I have just celebrated my one-year anniversary as president of Catholic Charities. During that year, and throughout the agency, we have been pressed by a nearly overwhelming sense of increased demand for our services, especially our emergency response, or “basic needs” services. This includes things like food, utility assistance, help with rent or mortgage payments, diapers and formula for babies, etc. -- what a lot of people would consider old-fashioned charity.

We ran some back-of-the-envelope calculations last winter, and found that basic needs demand had gone up anywhere from 12 to 25 percent, depending on the location. But we didn’t know for sure how big the demand was, and how much of it we couldn’t meet because we didn’t have the money or supplies. We decided it was time to find out. We created a quick tracking system, and at the beginning of the month started keeping a regular record of the number of people we have to turn away and what help they were seeking.

This is where “Jaws” comes in.

Part of what makes the movie so scary is that you don’t see the shark for the entire first half. You can only imagine how big and bad it must be. Eventually, three men go out on a boat to catch the shark. When Jaws finally appears, only Roy Scheider, playing Police Chief Martin Brody, sees him. This unbelievably huge beast comes out of the water, just long enough for you to understand how massive it really is. Scheider’s head snaps up, and with huge eyes and a gulp, he turns to the other two men and says quietly, “You’re gonna need a bigger boat.”

In the first seven working days of September, with seven of 10 locations reporting, Catholic Charities had to turn away more than 900 requests for basic needs assistance. More than 200 of those requests were for help paying utility bills. Back rent and mortgage assistance ranked a close second, with food coming in third. Those three categories made up more than half of the requests that we turned away.

Catholic Charities also served a lot of people in that time. We gave food to 976 households, serving more than 2,400 people. We distributed nearly $11,000 in rent, mortgage and utility assistance. That touched 34 households, for nearly 100 people.
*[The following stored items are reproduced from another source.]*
-- ==== Sys2Proof/Machine/HostBus.lean ====
section
/-! DEFINITION. The commands of the register window and the resets, and the supply (R19, R148 to R150, R160 to R166):
one definition per command, over the shared operations that stand before them. -/
namespace Sys2Proof.Machine

/-! ### Resets and the supply level (R19, R150, R162, R163, R166) -/

/-- R163: the dip start frame that an onset sets. -/
def State.dipStart (s : State) : Option Nat :=
  if s.sitting.counting ∧ s.sitting.draining = false then some (s.frame - 1) else none

/-- R68: the onset of the warning meets a port in the middle of its interval. -/
def Link.onset (x : Ctx) (p : PortId) (l : Link) : Link :=
  if l.port.state = .running then
    match l.port.phase with
    | .framing => { l with port := { l.port with suppressed := true } }
    | .polling | .awaiting | .receiving | .quieting => l.stopPolling x p
    | .idle | .ended => l
  else l

/-- R163: the onset of the supply warning: the flag, the closes that it makes due (R143), then the ports' reports, Port A
before Port B, an order that the spec leaves open (DESIGN CHOICE, assumption 49). -/
def State.onset (s : State) : State :=
  let s1 := { s with
    supply := { warning := true, dipStart := s.dipStart }, path := s.path.raise .power }.setEmptyCloses
  let s2 := s1.withLink .a ((s1.link .a).onset s1.ctx .a)
  (s2.withLink .b ((s2.link .b).onset s2.ctx .b)).refresh

/-- Every block at its reset values (R1, R20, R33, R56, R70, R85, R104, R120, R131, R151, R160, R162), the Directory
address and the supply level as given; host memory, the messages sent and the commands that wait stay. -/
def State.afterReset (s : State) (dirLo dirHi : Word32) (low : Bool) : State :=
  let s1 : State :=
    { State.reset with
      bus := { Bus.reset with dirLo := dirLo, dirHi := dirHi }
      path := { Path.reset with attn := { Attention.reset with messages := s.path.attn.messages } }
      hostMem := s.hostMem, draws := s.draws, pending := s.pending }
  if low then s1.onset else s1

/-- R150: a soft reset keeps the Directory address; a warning that stands is taken again at once (R162). -/
def State.softReset (s : State) : State := s.afterReset s.bus.dirLo s.bus.dirHi s.supply.warning

/-! ### CONTROL (R149) -/

/-- R149: whether the Directory address is accepted. -/
def Bus.directoryValid (b : Bus) : Bool := decide (b.directory ≠ 0) && decide (b.directory.toNat % 4096 = 0)

/-- R149: a START. -/
def State.startWritten (s : State) : State :=
  if s.timer.running then s
  else if s.bus.directoryValid then s.start
  else s.raise .busFault

/-- R149: a word written to CONTROL. -/
def State.controlWritten (s : State) (value : Word32) : State :=
  if value.getLsbD 1 then s.softReset
  else if value.getLsbD 0 then s.startWritten
  else s

/-! ### ATTENTION and ATTN_MASK (R160, R161) -/

/-- R160: a word written to ATTENTION. -/
def State.attentionWritten (s : State) (value : Word32) : State :=
  { s with path := { s.path with attn := s.path.attn.clear value } }

/-- R160, R161: a word written to ATTN_MASK. -/
def State.maskWritten (s : State) (value : Word32) : State :=
  { s with path := { s.path with attn := s.path.attn.setMask value } }

/-- R148: a write of one word to an offset of the register window. -/
def State.registerWritten (s : State) (offset value : Word32) : State :=
  match offset.toNat with
  | 0x04 => s.controlWritten value
  | 0x08 => if s.timer.running then s else { s with bus := { s.bus with dirLo := value } }
  | 0x0C => if s.timer.running then s else { s with bus := { s.bus with dirHi := value } }
  | 0x10 => s.attentionWritten value
  | 0x14 => s.maskWritten value
  | _ => s

/-! ### The commands -/

/-- CONTROL_START (R149). -/
def execControlStart (s : State) : Host.Outcome State Fault Refusal := .next s.startWritten

/-- SOFT_RESET (R150). -/
def execSoftReset (s : State) : Host.Outcome State Fault Refusal := .next s.softReset

/-- FUNCTION_RESET (R150): a soft reset caused by the link or the function. -/
def execFunctionReset (s : State) : Host.Outcome State Fault Refusal := .next s.softReset

/-- ATTENTION_WRITE (R160). -/
def execAttentionWrite (value : Word32) (s : State) : Host.Outcome State Fault Refusal :=
  .next (s.attentionWritten value)

/-- ATTN_MASK_WRITE (R161). -/
def execAttnMaskWrite (value : Word32) (s : State) : Host.Outcome State Fault Refusal := .next (s.maskWritten value)

/-- REGISTER_WRITE (R148). -/
def execRegisterWrite (offset value : Word32) (s : State) : Host.Outcome State Fault Refusal :=
  .next (s.registerWritten offset value)

/-- POWER_ON_RESET (R19): the Directory address becomes 0 (R148); the onset is taken at once when the part leaves the
reset with the supply below the warning level (R162). -/
def execPowerOnReset (supplyLow : Bool) (s : State) : Host.Outcome State Fault Refusal :=
  .next (s.afterReset 0 0 supplyLow)

/-- BROWN_OUT (R166): a power-on reset at once, which clears the warning flag; the onset is taken at once when the part
leaves that reset with the supply still below the warning level (R162), which is a free value (assumption 17). -/
def execBrownOut (s : State) : Host.Outcome State Fault Refusal :=
  .next ({ s with draws := s.draws + 1 }.afterReset 0 0 (Config.supplyLowAfterBrownOut s.draws))

/-- SUPPLY_WARNING (R162, R163): an onset with the flag clear; no effect with it set. -/
def execSupplyWarning (s : State) : Host.Outcome State Fault Refusal :=
  .next (if s.supply.warning then s else s.onset)

/-- R164: the last frame of a dip: the frame in computation, or the sitting's last frame when that is lower; none
where no frame is in computation or the dip would begin after it. -/
def State.dipEnd (s : State) (first : Nat) : Option Nat :=
  let last := match s.sitting.close with
    | some t => min (s.frame - 1) t.last
    | none => s.frame - 1
  if s.frame = 0 ∨ last < first then none else some last

/-- R164: recovery. -/
def State.recovered (s : State) : State :=
  let path := match s.supply.dipStart with
    | some first =>
      match s.dipEnd first with
      | some last => s.path.mark s.ctx (.powerDip first last) last
      | none => s.path
    | none => s.path
  { s with supply := { warning := false, dipStart := none }, path := path }

/-- SUPPLY_RECOVERY (R162, R164): recovery with the flag set; no effect with it clear. -/
def execSupplyRecovery (s : State) : Host.Outcome State Fault Refusal :=
  .next (if s.supply.warning then s.recovered.refresh else s)

end Sys2Proof.Machine
end

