-- ==== Sys2Proof/Certificates/Slice0/Obligations.lean ====
section
/-! DEFINITION. The statements for the provers. Each formalises what the rules named in its docstring say a command or the
part does; where a clause is the model's choice, the docstring names the assumption log's entry. -/
open Sys2Proof Sys2Proof.Machine

/-! ### The part as a whole -/

/-- A step takes the command at the front of the queue and answers its effect, the rest still waiting (the model's
queue, assumption 2). -/
def Obligations.StepRunsTheCommandAtTheFront : Prop :=
  ∀ (c : Instr) (rest : List Instr) (s : State),
    s.pending = c :: rest → step s = exec c { s with pending := rest }

/-- On an empty queue a tick passes (R20, R22; the model's choice, assumption 2): the tick count goes up by one below I,
and at I the boundary is the last command queued, its order of reports and closes the model's (assumption 46); a stopped
part idles. Each transmission and reply window counts the tick (its line supervisor, see StuckAndTripped). What waits
then is exactly what the tick makes due, each once: ROUND_DEADLINE at tick floor(9 × I / 10) of a round (R24, R65);
REPLY_TIMEOUT after 24 character times of the reply window, with no character begun (R60; assumption 19); FRAME_SENT and
POLL_SENT after two character times of the transmission, a character being 88 × (D + 1) ticks (R35, R57, R58);
LINE_STUCK at a low run of 4,096 (R42); in TESTING the next character of the loopback, clean and at the tick that counts
it as sent (R49; the model's choice, assumption 25); WRITER_TURN with no turn and a ready track (R135); and
DRAIN_COMPLETE, ABANDON_COMPLETE and FLUSH_COMPLETE once their conditions hold (R14, R16, R146; assumption 34). -/
def Obligations.EmptyQueueCountsATick : Prop :=
  ∀ s : State, s.pending = [] →
    (s.timer.running = false → step s = .next s) ∧
    (s.timer.running = true → ∃ t, step s = .next t ∧
      t = { s with timer := { s.timer with tick := t.timer.tick }, portA := s.portA.tick, portB := s.portB.tick,
                   pending := t.pending } ∧
      (s.timer.tick + 1 < s.timer.interval →
        t.timer.tick = s.timer.tick + 1 ∧ Instr.boundary true true ∉ t.pending) ∧
      (s.timer.interval ≤ s.timer.tick + 1 →
        t.timer.tick = s.timer.interval - 1 ∧ t.pending.getLast? = some (.boundary true true)) ∧
      t.pending.Nodup ∧
      (∀ c ∈ t.pending,
        c ∈ [.writerTurn, .drainComplete, .abandonComplete, .flushComplete, .boundary true true] ∨
        (∃ p, c ∈ [.frameSent p, .pollSent p, .replyTimeout p false, .roundDeadline p, .lineStuck p]) ∨
        ∃ p x, c = .characterReceived p x) ∧
      (∀ (p : PortId) (pt : Port) (character sent : Nat), s.port p = pt → character = 88 * (pt.divisor + 1) →
        sent = (if pt.sending = [] then pt.txTicks else pt.txTicks + 1) →
        t.port p = { pt with
          txTicks := sent
          windowTicks := if pt.phase = .awaiting then pt.windowTicks + 1 else pt.windowTicks
          window := if pt.phase = .awaiting then min 24 ((pt.windowTicks + 1) / character) else pt.window
          selfTest := pt.selfTest.map fun g => { g with sent := max g.sent (min 257 (sent / character)) }
          lowRun := (t.port p).lowRun, lowTicks := (t.port p).lowTicks, idleFlag := (t.port p).idleFlag } ∧
        (.roundDeadline p ∈ t.pending ↔ pt.state = .running ∧ pt.phase ≠ .idle ∧ pt.phase ≠ .ended ∧
          pt.deadlinePassed = false ∧ s.timer.tick + 1 = 9 * s.timer.interval / 10) ∧
        (.replyTimeout p false ∈ t.pending ↔
          pt.state = .running ∧ pt.phase = .awaiting ∧ 24 * character ≤ pt.windowTicks + 1) ∧
        (.frameSent p ∈ t.pending ↔ pt.sending ≠ [] ∧ 2 * character ≤ sent ∧
          (pt.state = .starting ∨ (pt.state = .running ∧ pt.phase = .framing))) ∧
        (.pollSent p ∈ t.pending ↔ pt.sending ≠ [] ∧ 2 * character ≤ sent ∧ pt.state = .running ∧ pt.phase = .polling) ∧
        (.lineStuck p ∈ t.pending ↔ pt.state = .running ∧ 4096 ≤ (t.port p).lowRun) ∧
        ∀ x, .characterReceived p x ∈ t.pending ↔ pt.state = .testing ∧ ∃ g c, (t.port p).selfTest = some g ∧
          g.received < g.sent ∧ pt.sending[g.received]? = some c ∧ x = cleanSamples c) ∧
      (.writerTurn ∈ t.pending ↔ s.writer.turn = none ∧ ∃ k : Fin 34, s.ready k = true) ∧
      (.drainComplete ∈ t.pending ↔ s.sitting.draining = true ∧ s.sitting.abandon = none ∧
        s.sitting.finalMark = none ∧ s.writer.turn = none ∧ (∀ k : Fin 34, s.path.bays.bay[k].items = []) ∧
        (∀ k : Fin 34, s.writer.sheets[k] = none) ∧ ∀ k : Fin 33, s.path.runOf k = none) ∧
      (.abandonComplete ∈ t.pending ↔ s.writer.turn = none ∧ (∀ k : Fin 34, s.writer.sheets[k] = none) ∧
        ∃ cells d, s.sitting.abandon = some { cells := cells, discarded := some d }) ∧
      (.flushComplete ∈ t.pending ↔ ∃ f, s.writer.flush = some f ∧ f.sheets = [] ∧
        (∀ k : Fin 34, f.remaining[k] = 0) ∧ f.complete = false ∧ f.abandoned = false))
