/-- A fold of operations that each keep the path keeps it. -/
theorem Path.keeps_foldl {α : Type} (g : Path → α → Path) (h : ∀ (q : Path) (a : α), q.Keeps (g q a)) (l : List α) (p : Path) :
    p.Keeps (l.foldl g p) := by
  induction l generalizing p with
  | nil => exact Path.Keeps.refl p
  | cons a rest ih => exact (h p a).trans (ih _)

/-- A channel replaced is read back, every other as before. -/
theorem Path.setChannel_get (p : Path) (c d : Fin 32) (ch : Channel) :
    (p.setChannel c ch).channels[d] = if d = c then ch else p.channels[d] := by
  simp only [Path.setChannel, Fin.getElem_fin, Vector.getElem_set]
  by_cases h : d = c
  · subst h; simp
  · have : ¬c.val = d.val := fun e => h (Fin.ext e.symm)
    simp [h, this]

/-- A detector replaced is read back, every other as before. -/
theorem Path.setFloor_get (p : Path) (c d : Fin 32) (fl : Floor) :
    (p.setFloor c fl).fcu.floors[d] = if d = c then fl else p.fcu.floors[d] := by
  simp only [Path.setFloor, Fin.getElem_fin, Vector.getElem_set]
  by_cases h : d = c
  · subst h; simp
  · have : ¬c.val = d.val := fun e => h (Fin.ext e.symm)
    simp [h, this]

/-- A channel replaced by one with the same seating, settings and snapshots, its counts and its run in their ranges where
they were. -/
theorem Path.keeps_setChannel (p : Path) (c : Fin 32) (ch : Channel) (h1 : ch.seated = p.channels[c].seated)
    (h2 : ch.settings = p.channels[c].settings) (h3 : ch.snapshots = p.channels[c].snapshots)
    (h4 : p.channels[c].clips ≤ 65535 ∧ p.channels[c].captured ≤ 4294967295 ∧ p.channels[c].voids ≤ 4294967295 →
      ch.clips ≤ 65535 ∧ ch.captured ≤ 4294967295 ∧ ch.voids ≤ 4294967295)
    (h5 : p.runsInRange → ∀ r, ch.run = some r → r.inRange) : p.Keeps (p.setChannel c ch) := by
  refine ⟨rfl, fun _ h => h, rfl, fun d => ?_, fun d => ?_, fun d => ?_, rfl, rfl, Bays.Grows.refl _,
    fun h => ⟨fun d => ?_, h.2⟩, fun h => ⟨fun d r hr => ?_, h.2⟩⟩
  iterate 3 · rw [Path.setChannel_get]; split <;> simp_all
  · rw [Path.setChannel_get]
    by_cases e : d = c
    · rw [if_pos e]; exact h4 (h.1 c)
    · rw [if_neg e]; exact h.1 d
  · rw [Path.setChannel_get] at hr
    by_cases e : d = c
    · rw [if_pos e] at hr; exact h5 h r hr
    · rw [if_neg e] at hr; exact h.1 d r hr

/-- An update of the Frame Computation Unit that keeps the mix settings, its clip count and its run in their ranges where
they were. -/
theorem Path.keeps_fcu (p : Path) (u : Fcu) (h1 : u.mixOn = p.fcu.mixOn) (h2 : u.shift = p.fcu.shift)
    (h3 : p.fcu.mixClips ≤ 65535 → u.mixClips ≤ 65535) (h4 : p.runsInRange → ∀ r, u.mixRun = some r → r.inRange) :
    p.Keeps { p with fcu := u } :=
  ⟨rfl, fun _ h => h, rfl, fun _ => rfl, fun _ => rfl, fun _ => rfl, h1, h2, Bays.Grows.refl _,
    fun h => ⟨h.1, h3 h.2.1, h.2.2⟩, fun h => ⟨h.1, h4 h⟩⟩

/-- An update of the bays that grows them. -/
theorem Path.keeps_bays (p : Path) (bs : Bays) (h : p.bays.Grows bs) : p.Keeps { p with bays := bs } :=
  ⟨rfl, fun _ h => h, rfl, fun _ => rfl, fun _ => rfl, fun _ => rfl, rfl, rfl, h,
    fun h' => ⟨h'.1, h'.2.1, h.withheld h'.2.2⟩, id⟩

/-- A raised cause is pending afterwards (R160). -/
theorem Attention.raise_pending_self (a : Attention) (c : Cause) :
    (a.raise c).pending.getLsbD c.position = true := by
  cases c <;> simp [Attention.raise, Attention.update, Cause.mask, Cause.position]

/-- A raise keeps what was pending (R160). -/
theorem Attention.raise_pending_of (a : Attention) (c : Cause) (i : Nat) (h : a.pending.getLsbD i = true) :
    (a.raise c).pending.getLsbD i = true := by
  simp [Attention.raise, Attention.update, h]

theorem Path.keeps_raise (p : Path) (c : Cause) : p.Keeps (p.raise c) :=
  ⟨rfl, fun i h => p.attn.raise_pending_of c i h, rfl, fun _ => rfl, fun _ => rfl, fun _ => rfl, rfl, rfl,
    Bays.Grows.refl _, id, id⟩

theorem Path.keeps_mark (x : Ctx) (k : MarkKind) (f : Nat) (p : Path) : p.Keeps (p.mark x k f) := by
  unfold Path.mark; split
  · exact p.keeps_bays _ (Bays.grows_offer _ _)
  · exact Path.Keeps.refl p

/-- A run read is in range where every run is. -/
theorem Path.runOf_inRange {p : Path} (h : p.runsInRange) {t : Fin 33} {r : VoidRun} (e : p.runOf t = some r) :
    r.inRange := by
  unfold Path.runOf at e; split at e
  · exact h.1 ⟨t.val, by assumption⟩ r e
  · exact h.2 r e

theorem Path.keeps_setRun (p : Path) (t : Fin 33) (r : Option VoidRun)
    (h : p.runsInRange → ∀ q, r = some q → q.inRange) : p.Keeps (p.setRun t r) := by
  unfold Path.setRun; split
  · exact p.keeps_setChannel _ _ rfl rfl rfl id h
  · exact p.keeps_fcu _ rfl rfl id h

theorem Path.keeps_push {p p' : Path} {t : Fin 33} {i : Item} (h : p.push t i = some p') : p.Keeps p' := by
  unfold Path.push at h
  cases hb : p.bays.push (trackOf t) i with
  | none => rw [hb] at h; simp at h
  | some bs => rw [hb] at h; simp at h; subst h; exact p.keeps_bays bs (Bays.grows_push hb)

theorem Path.keeps_offerRun (p : Path) (t : Fin 33) (r : VoidRun) (h : p.runsInRange → r.inRange) :
    p.Keeps (p.offerRun t r) := by
  unfold Path.offerRun; split
  · rename_i p' e; exact (Path.keeps_push e).trans (p'.keeps_setRun t none (fun _ _ e => by cases e))
  · exact p.keeps_setRun t _ (fun hp q e => by cases e; exact h hp)

theorem Path.keeps_endRun (p : Path) (t : Fin 33) : p.Keeps (p.endRun t) := by
  unfold Path.endRun; split
  · rename_i r e
    split
    · exact Path.Keeps.refl p
    · exact p.keeps_offerRun t _ (fun h => Path.runOf_inRange h e)
  · exact Path.Keeps.refl p

theorem Path.keeps_offerHeld (p : Path) (t : Fin 33) : p.Keeps (p.offerHeld t) := by
  unfold Path.offerHeld; split
  · rename_i r e
    split
    · exact p.keeps_offerRun t _ (fun h => Path.runOf_inRange h e)
    · exact Path.Keeps.refl p
  · exact Path.Keeps.refl p

theorem VoidRun.start_inRange (c : VoidCause) (f : Nat) : (VoidRun.start c f).inRange := ⟨Nat.le_refl 1, by simp [VoidRun.start]⟩

theorem Path.keeps_takeVoid (p : Path) (t : Fin 33) (c : VoidCause) (f : Nat) : p.Keeps (p.takeVoid t c f).1 := by
  have start (q : Path) : q.Keeps (q.setRun t (some (VoidRun.start c f))) :=
    q.keeps_setRun t _ (fun _ r e => by cases e; exact VoidRun.start_inRange c f)
  unfold Path.takeVoid
  split
  · exact start p
  · rename_i r e
    split
    · exact p.keeps_setRun t _ (fun h q e' => by
        cases e'; have := Path.runOf_inRange h e; exact ⟨this.1, this.2⟩)
    · split
      · rename_i hl
        have longer : p.Keeps (p.setRun t (some { r with length := r.length + 1 })) :=
          p.keeps_setRun t _ (fun _ q e' => by cases e'; exact ⟨Nat.le_add_left _ _, hl.2⟩)
        dsimp only; split
        · exact longer.trans (Path.keeps_endRun _ t)
        · exact longer
      · dsimp only; split
        · rename_i r' e'
          exact (p.keeps_endRun t).trans
            (Path.keeps_setRun _ t _ (fun h q eq => by
              cases eq; have := Path.runOf_inRange h e'; exact ⟨this.1, this.2⟩))
        · exact (p.keeps_endRun t).trans (start _)

theorem Path.keeps_setFloor (p : Path) (c : Fin 32) (fl : Floor) : p.Keeps (p.setFloor c fl) :=
  p.keeps_fcu _ rfl rfl id (fun h => h.2)

theorem Path.keeps_floorMark (x : Ctx) (c : Fin 32) (on : Bool) (news : Option FloorNews) (p : Path) :
    p.Keeps (p.floorMark x c on news) := by
  unfold Path.floorMark; split
  · exact p.keeps_mark x _ _
  · exact p.keeps_mark x _ _
  · exact Path.Keeps.refl p

theorem Path.keeps_forceFloor (x : Ctx) (on : Bool) (p : Path) (c : Fin 32) : p.Keeps (p.forceFloor x on c) :=
  (p.keeps_setFloor c _).trans (Path.keeps_floorMark x c on _ _)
That’s 1,000 households served, and another 900+ turned away. In seven days. And that count is for the beginning of September. Imagine what November will look like. Or January. Or March.

Of all years, this is the year for charity. With food prices skyrocketing, and the cost of a 250-gallon oil tank predicted to top $1,000, people all over the Commonwealth will be in need. Former givers will become those seeking help in numbers we haven’t seen in a long time. Those of us who don’t need help, or even only need it some of the time, are going to have to respond charitably: A little money here. Food to a pantry there. An angel off the giving tree. Many, many of us are charitable in one way or another. We at Charities just got a look at the shark, though, and I believe this year everyone will have to be charitable, in one way and another, if the people knocking on our doors and calling our phones are going to make it.

The other day, one of our new trustees said, “Charity begins at home. Welcome home.” He’s right.

We’re gonna need a bigger boat.

Tiziana C. Dearing is the President of Catholic Charities in the Archdiocese of Boston.